OPINION OF THE BOARD ON MOTION FOR RECONSIDERATION

            Appellant has submitted  a “Response to Opinion of the Board on Motion for Reconsideration” in which she requests that the Board reconsider for the second time the Board’s Opinion of November 13, 1997.  In an Opinion of the Board on Motion for Reconsideration, dated February 27, 1998, we reviewed our Opinion of November 13, 1997, and reaffirmed the decision to deny Appellant’s appeal.
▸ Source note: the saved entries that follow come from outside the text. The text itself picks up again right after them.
-- ==== Sys2Proof/Machine/Float.lean ====
section
/-! DEFINITION. Class 2: floating-point arithmetic, compares, special functions, algebra elements, and the bodies of FRED
and FSCAN (chapter 06). -/

namespace Sys2Proof.Machine

/-- The float result flags of an encoding (R121). -/
def floatRF (f : FFmt) (b : Nat) : CC :=
  match f.toX b with
  | .nan => ⟨false, false, false, true⟩
  | x => ⟨false, x.isZero, x.isNeg, false⟩

/-- The clamp of SAT on an encoding (R122). -/
def satClamp (f : FFmt) (b : Nat) : Nat :=
  match f.toX b with
  | .nan => 0
  | x => if x.isNeg then 0 else if (X.int 1).lt x then f.bias * 2 ^ f.mb else b

/-- Round to a float type and clamp when SAT is set (R122, R123). -/
def roundSat (f : FFmt) (sat : Bool) (r : Rnd) (x : X) : Nat :=
  let b := (f.round x r 0 false).bits
  if sat then satClamp f b else b

/-- The three arithmetic operations of R123. -/
inductive FArith where
  | add | mul | fma
deriving DecidableEq, Repr

/-- The exact value of R123; `rm` decides the sign of a zero sum (R120). -/
def FArith.exact (o : FArith) (rm : Bool) (a b c : X) : X :=
  match o with
  | .add => a.add rm b
  | .mul => a.mul b
  | .fma => (a.mul b).add rm c

/-- The result of R123 on encodings of a type. -/
def FArith.value (o : FArith) (f : FFmt) (sat : Bool) (r : Rnd) (a b c : Nat) : Nat :=
  roundSat f sat r (o.exact (r == .rm) (f.toX a) (f.toX b) (f.toX c))

/-- Write a float result with the flags of R121. -/
def State.resultF (s : State) (ag : Agent) (h : Hdr) (w64 : Bool) (d : Reg) (r : Nat) : State :=
  s.result ag h w64 d r (floatRF (if w64 then f64 else f32) r)

/-- R123 on f32 registers or f64 pairs. -/
def State.arith (s : State) (ag : Agent) (h : Hdr) (w64 : Bool) (o : FArith) (d a b c : Reg) (sat : Bool) (r : Rnd) :
    State :=
  s.resultF ag h w64 d
    (o.value (if w64 then f64 else f32) sat r (s.regN ag w64 a) (s.regN ag w64 b) (s.regN ag w64 c))

/-- FADD (R123). -/
def execFadd (h : Hdr) (d a b : Reg) (sat : Bool) (r : Rnd) (s : State) : Out :=
  simple (.fadd h d a b sat r) (fun ag s => s.arith ag h false .add d a b vz sat r) s

/-- FMUL (R123). -/
def execFmul (h : Hdr) (d a b : Reg) (sat : Bool) (r : Rnd) (s : State) : Out :=
  simple (.fmul h d a b sat r) (fun ag s => s.arith ag h false .mul d a b vz sat r) s

/-- FFMA (R123). -/
def execFfma (h : Hdr) (d a b c : Reg) (sat : Bool) (r : Rnd) (s : State) : Out :=
  simple (.ffma h d a b c sat r) (fun ag s => s.arith ag h false .fma d a b c sat r) s

/-- DADD (R123). -/
def execDadd (h : Hdr) (d a b : Reg) (sat : Bool) (r : Rnd) (s : State) : Out :=
  simple (.dadd h d a b sat r) (fun ag s => s.arith ag h true .add d a b vz sat r) s

/-- DMUL (R123). -/
def execDmul (h : Hdr) (d a b : Reg) (sat : Bool) (r : Rnd) (s : State) : Out :=
  simple (.dmul h d a b sat r) (fun ag s => s.arith ag h true .mul d a b vz sat r) s

/-- DFMA (R123). -/
def execDfma (h : Hdr) (d a b c : Reg) (sat : Bool) (r : Rnd) (s : State) : Out :=
  simple (.dfma h d a b c sat r) (fun ag s => s.arith ag h true .fma d a b c sat r) s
            There is no provision in the Board’s rules for reconsidering a decision on motion for reconsideration.  Lawrence D. Bane, PSBCA Nos. 1440 & 1491, 86-3 BCA ¶ 19,276.  Although in compelling circumstances the Board may exercise its discretion to revisit a reconsideration decision, see Nationwide Postal Management, PSBCA No. 4068 (February 20, 1998), Appellant’s repetition of the same arguments she made in her appeal and again in her original Motion for Reconsideration does not merit the exercise of such discretion. 

            Appellant also raises objections to the Board's failure to hold a conference with the parties to clarify  the issues in dispute.  The parties were requested by the Board to suggest a convenient location and date for an oral hearing if they wanted that option, but they opted to submit their case on the record without an oral hearing.  Both parties subsequently made written submissions in support of their positions.  That Appellant now believes the Board would have better understood and relied on her evidence had she taken advantage of the opportunity for an oral presentation, is not a basis for granting reconsideration. See E. Gerald Hanes, PSBCA No. 3082, 93-1 BCA ¶ 25,553.

If, as Appellant now states, she believed the declarations of Respondent’s witnesses to have been untruthful, or otherwise in error, she should have filed rebuttal evidence, as allowed by the Board’s Order of July 28, 1997[1].  Appellant did

not submit any affidavits or declarations under penalty of perjury to support her factual allegations or to refute the sworn declarations of Respondent’s witnesses.

Appellant’s request for reconsideration of the Board’s earlier decision on motion for reconsideration is denied[2].

William K. Mahn

Administrative Judge

Board Member

 

I concur:

James A. Cohen

Administrative Judge

Chairman



[1]  Appellant did file a Supplemental Appeal File which included a PS form 5399, Contract Routes Performance Record.  Appellant contends in this motion that this document establishes alleged false statements made by Respondent’s declarants.  However, there is nothing in the information contained in this form that refutes the statements made by Respondent’s declarants.  (Declaration of Burley and Krassner; Appellant’s Supplemental Appeal File).

[2]   In her motion Appellant asks the Board to state her appeal rights.  Under the Contract Disputes Act of 1978, as amended, a party may appeal an adverse decision of a board of contract appeals to the United States Court of Appeals for the Federal Circuit within 120 days after receipt of a copy of the board's decision.  41 U.S.C. §607(g)(1)(A)&(B).